From the data below, copy exactly the lines that lie between the one holding "-- HLM_SHARE_SEL" and the one holding "-- HLM_METER_ARRAY", including both, and nothing more.

Material shown.
_ _ _ _
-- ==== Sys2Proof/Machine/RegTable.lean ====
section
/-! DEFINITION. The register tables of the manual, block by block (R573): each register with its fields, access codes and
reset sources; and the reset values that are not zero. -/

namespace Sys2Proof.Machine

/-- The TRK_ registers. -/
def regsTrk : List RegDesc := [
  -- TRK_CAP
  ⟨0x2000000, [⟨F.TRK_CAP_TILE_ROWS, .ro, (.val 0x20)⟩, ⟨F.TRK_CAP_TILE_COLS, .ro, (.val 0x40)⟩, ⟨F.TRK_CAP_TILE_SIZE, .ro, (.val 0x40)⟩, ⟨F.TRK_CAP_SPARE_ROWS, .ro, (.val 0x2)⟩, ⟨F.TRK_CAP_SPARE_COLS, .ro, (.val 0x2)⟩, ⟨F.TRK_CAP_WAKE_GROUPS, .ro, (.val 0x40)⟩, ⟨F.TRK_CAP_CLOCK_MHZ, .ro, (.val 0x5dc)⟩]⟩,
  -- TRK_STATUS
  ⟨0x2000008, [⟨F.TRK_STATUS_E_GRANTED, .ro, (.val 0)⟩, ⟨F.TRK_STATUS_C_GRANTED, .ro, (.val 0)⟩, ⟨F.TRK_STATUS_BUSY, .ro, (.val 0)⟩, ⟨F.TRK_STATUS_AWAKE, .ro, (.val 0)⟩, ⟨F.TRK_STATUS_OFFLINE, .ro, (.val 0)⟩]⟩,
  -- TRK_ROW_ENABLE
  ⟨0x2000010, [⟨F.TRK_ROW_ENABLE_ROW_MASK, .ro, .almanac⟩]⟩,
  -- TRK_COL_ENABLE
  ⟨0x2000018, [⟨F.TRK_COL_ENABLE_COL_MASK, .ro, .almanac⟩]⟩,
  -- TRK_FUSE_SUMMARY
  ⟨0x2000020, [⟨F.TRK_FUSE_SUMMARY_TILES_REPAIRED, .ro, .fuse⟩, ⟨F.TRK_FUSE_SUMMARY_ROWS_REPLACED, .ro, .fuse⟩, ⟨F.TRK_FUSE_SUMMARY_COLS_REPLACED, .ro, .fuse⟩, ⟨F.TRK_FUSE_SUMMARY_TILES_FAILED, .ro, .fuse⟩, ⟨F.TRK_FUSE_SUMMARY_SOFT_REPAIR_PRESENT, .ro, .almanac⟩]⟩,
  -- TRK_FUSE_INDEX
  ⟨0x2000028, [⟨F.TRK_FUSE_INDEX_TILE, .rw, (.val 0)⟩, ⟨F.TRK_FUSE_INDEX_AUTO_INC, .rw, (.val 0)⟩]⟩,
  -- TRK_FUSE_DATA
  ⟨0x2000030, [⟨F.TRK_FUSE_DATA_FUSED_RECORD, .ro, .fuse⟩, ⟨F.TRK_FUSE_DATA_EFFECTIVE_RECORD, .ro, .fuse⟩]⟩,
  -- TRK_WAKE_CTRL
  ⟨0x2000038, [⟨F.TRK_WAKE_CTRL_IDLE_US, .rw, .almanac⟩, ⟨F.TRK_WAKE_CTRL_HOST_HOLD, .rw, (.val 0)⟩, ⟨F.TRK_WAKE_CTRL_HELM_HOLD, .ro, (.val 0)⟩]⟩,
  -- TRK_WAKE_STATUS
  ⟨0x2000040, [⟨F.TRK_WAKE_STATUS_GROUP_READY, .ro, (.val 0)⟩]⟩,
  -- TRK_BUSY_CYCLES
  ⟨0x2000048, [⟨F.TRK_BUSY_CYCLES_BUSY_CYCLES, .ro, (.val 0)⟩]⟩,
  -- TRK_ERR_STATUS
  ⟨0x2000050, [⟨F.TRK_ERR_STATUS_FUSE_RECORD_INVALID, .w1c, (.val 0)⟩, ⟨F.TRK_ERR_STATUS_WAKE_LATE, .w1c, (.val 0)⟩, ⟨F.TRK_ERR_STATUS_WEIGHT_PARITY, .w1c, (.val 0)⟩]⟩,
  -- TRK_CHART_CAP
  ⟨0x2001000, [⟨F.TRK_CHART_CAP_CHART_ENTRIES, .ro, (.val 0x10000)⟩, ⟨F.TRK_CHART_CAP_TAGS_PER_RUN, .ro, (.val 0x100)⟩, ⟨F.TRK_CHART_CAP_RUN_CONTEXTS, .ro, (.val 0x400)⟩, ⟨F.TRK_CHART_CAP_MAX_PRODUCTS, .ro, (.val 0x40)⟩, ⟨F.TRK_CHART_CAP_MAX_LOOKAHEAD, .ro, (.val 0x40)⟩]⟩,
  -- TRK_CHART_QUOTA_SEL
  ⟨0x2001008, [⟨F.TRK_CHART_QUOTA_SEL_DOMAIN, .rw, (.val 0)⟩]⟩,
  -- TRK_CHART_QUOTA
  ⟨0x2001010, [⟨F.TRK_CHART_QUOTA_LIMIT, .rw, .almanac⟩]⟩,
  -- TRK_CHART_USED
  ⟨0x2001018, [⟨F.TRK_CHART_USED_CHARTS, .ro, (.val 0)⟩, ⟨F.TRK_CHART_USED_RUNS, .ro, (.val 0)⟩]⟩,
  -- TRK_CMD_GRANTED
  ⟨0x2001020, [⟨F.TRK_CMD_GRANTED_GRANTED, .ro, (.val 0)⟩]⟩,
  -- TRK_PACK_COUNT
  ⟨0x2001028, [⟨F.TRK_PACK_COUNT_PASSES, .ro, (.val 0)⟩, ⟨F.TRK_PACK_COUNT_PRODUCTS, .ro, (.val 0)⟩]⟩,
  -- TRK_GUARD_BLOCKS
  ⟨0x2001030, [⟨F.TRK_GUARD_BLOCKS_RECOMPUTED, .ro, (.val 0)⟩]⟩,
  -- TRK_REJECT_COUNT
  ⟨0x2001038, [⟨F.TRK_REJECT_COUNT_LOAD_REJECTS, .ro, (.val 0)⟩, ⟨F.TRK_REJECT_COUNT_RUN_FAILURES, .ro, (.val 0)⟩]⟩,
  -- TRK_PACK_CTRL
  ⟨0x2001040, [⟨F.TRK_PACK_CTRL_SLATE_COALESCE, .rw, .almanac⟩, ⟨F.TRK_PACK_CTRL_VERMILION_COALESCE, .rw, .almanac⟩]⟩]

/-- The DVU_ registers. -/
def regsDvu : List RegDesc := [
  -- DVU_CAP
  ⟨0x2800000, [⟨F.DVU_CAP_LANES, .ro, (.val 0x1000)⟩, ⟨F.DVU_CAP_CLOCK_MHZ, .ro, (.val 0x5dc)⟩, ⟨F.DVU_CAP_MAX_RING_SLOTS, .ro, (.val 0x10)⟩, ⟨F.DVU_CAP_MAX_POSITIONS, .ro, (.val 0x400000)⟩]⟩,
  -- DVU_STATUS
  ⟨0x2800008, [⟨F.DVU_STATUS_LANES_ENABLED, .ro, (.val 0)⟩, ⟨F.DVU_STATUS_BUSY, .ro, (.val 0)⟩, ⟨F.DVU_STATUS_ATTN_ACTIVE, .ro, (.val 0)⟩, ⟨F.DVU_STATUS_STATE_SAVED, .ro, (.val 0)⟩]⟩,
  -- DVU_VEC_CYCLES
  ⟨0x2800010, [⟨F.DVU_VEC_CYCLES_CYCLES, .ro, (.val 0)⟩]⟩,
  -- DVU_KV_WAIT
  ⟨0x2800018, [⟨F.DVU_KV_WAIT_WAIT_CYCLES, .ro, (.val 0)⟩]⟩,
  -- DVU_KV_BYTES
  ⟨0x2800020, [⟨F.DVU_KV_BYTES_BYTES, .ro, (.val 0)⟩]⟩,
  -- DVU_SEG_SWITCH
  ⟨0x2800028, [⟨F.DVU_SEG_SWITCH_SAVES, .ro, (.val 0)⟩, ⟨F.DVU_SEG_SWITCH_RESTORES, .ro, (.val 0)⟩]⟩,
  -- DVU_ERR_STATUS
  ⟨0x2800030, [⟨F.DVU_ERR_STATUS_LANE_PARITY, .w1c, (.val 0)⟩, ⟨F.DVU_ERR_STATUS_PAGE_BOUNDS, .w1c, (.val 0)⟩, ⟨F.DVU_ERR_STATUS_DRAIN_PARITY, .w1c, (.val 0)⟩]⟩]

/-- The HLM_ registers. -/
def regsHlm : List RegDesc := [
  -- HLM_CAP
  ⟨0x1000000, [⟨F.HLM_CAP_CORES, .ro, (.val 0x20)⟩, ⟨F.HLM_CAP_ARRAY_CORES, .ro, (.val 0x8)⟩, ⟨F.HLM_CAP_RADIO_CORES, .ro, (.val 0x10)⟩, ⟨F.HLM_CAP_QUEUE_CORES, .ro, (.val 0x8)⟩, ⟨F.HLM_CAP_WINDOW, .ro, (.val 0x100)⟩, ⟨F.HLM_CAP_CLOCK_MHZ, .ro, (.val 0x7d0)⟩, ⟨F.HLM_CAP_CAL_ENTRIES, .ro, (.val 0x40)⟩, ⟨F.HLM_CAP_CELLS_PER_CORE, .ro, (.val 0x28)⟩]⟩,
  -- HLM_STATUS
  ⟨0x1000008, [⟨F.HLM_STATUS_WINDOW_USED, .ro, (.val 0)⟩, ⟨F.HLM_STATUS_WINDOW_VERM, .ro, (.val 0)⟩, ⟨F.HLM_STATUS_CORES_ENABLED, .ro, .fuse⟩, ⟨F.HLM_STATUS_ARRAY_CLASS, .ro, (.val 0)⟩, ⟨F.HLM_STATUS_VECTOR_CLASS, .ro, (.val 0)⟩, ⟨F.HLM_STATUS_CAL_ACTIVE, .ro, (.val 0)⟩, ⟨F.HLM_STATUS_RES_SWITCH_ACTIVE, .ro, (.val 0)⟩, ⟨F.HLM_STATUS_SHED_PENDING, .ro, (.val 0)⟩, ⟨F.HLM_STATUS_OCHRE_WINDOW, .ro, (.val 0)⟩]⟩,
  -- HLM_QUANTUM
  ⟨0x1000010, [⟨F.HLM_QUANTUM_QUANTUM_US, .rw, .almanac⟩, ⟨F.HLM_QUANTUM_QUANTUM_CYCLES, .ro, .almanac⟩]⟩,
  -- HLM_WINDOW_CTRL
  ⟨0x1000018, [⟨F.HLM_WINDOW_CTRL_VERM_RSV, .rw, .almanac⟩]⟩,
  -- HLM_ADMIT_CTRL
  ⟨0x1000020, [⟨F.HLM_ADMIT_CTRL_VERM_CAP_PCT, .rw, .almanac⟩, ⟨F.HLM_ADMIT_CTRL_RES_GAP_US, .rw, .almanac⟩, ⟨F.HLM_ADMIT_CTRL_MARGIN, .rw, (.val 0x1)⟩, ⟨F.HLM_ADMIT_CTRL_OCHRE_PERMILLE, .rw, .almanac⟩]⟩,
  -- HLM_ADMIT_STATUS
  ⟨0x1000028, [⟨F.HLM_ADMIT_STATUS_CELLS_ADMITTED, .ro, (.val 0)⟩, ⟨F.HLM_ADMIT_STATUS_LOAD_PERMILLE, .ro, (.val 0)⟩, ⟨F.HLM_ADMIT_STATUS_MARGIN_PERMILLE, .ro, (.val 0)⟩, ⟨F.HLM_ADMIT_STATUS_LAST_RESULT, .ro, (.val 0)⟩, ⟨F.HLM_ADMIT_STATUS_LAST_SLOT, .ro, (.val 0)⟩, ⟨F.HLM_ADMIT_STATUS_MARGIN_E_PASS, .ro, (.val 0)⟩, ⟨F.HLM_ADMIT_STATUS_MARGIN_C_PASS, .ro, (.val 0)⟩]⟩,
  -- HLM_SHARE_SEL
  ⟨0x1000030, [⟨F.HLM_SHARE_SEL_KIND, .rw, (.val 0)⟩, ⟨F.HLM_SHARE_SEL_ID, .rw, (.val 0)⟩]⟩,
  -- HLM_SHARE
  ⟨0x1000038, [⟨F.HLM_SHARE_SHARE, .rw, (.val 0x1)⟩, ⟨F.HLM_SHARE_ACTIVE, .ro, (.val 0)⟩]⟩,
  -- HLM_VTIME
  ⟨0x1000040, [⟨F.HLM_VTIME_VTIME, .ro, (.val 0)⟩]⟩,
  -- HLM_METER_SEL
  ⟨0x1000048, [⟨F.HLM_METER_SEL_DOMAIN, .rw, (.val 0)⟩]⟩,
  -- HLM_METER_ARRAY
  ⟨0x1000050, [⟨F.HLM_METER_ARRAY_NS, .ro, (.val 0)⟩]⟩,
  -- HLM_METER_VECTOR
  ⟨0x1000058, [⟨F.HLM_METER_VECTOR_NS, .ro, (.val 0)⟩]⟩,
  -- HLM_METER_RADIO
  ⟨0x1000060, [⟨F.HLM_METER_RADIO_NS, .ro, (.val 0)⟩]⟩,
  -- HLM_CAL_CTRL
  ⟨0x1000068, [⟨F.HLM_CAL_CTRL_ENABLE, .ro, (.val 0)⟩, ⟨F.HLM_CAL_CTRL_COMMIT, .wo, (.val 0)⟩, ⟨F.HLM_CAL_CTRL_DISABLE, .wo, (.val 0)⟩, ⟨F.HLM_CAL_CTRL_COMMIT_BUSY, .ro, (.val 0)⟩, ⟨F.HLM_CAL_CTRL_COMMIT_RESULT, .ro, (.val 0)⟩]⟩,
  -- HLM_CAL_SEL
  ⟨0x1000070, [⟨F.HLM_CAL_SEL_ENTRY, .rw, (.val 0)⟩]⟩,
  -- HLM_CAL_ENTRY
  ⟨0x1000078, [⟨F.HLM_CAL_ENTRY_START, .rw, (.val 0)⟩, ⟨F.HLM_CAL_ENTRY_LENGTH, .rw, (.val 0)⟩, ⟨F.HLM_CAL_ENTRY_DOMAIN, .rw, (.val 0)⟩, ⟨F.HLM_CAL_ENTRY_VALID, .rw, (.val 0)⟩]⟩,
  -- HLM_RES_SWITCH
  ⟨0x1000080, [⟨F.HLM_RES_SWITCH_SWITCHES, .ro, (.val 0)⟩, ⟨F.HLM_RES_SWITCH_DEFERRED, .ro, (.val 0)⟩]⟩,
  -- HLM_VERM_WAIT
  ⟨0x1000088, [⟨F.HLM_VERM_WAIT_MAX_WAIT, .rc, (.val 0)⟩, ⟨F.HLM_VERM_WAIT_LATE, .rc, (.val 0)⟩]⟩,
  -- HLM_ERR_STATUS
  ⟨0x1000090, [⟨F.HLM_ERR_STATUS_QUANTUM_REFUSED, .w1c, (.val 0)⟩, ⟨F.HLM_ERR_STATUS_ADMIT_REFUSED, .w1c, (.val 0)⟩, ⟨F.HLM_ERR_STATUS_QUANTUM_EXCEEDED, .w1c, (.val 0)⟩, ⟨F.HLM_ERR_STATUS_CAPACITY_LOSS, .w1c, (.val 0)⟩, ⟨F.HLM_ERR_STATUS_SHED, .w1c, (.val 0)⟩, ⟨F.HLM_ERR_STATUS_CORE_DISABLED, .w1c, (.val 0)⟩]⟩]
_ _ _ _
Answer.
  -- HLM_SHARE_SEL
  ⟨0x1000030, [⟨F.HLM_SHARE_SEL_KIND, .rw, (.val 0)⟩, ⟨F.HLM_SHARE_SEL_ID, .rw, (.val 0)⟩]⟩,
  -- HLM_SHARE
  ⟨0x1000038, [⟨F.HLM_SHARE_SHARE, .rw, (.val 0x1)⟩, ⟨F.HLM_SHARE_ACTIVE, .ro, (.val 0)⟩]⟩,
  -- HLM_VTIME
  ⟨0x1000040, [⟨F.HLM_VTIME_VTIME, .ro, (.val 0)⟩]⟩,
  -- HLM_METER_SEL
  ⟨0x1000048, [⟨F.HLM_METER_SEL_DOMAIN, .rw, (.val 0)⟩]⟩,
  -- HLM_METER_ARRAY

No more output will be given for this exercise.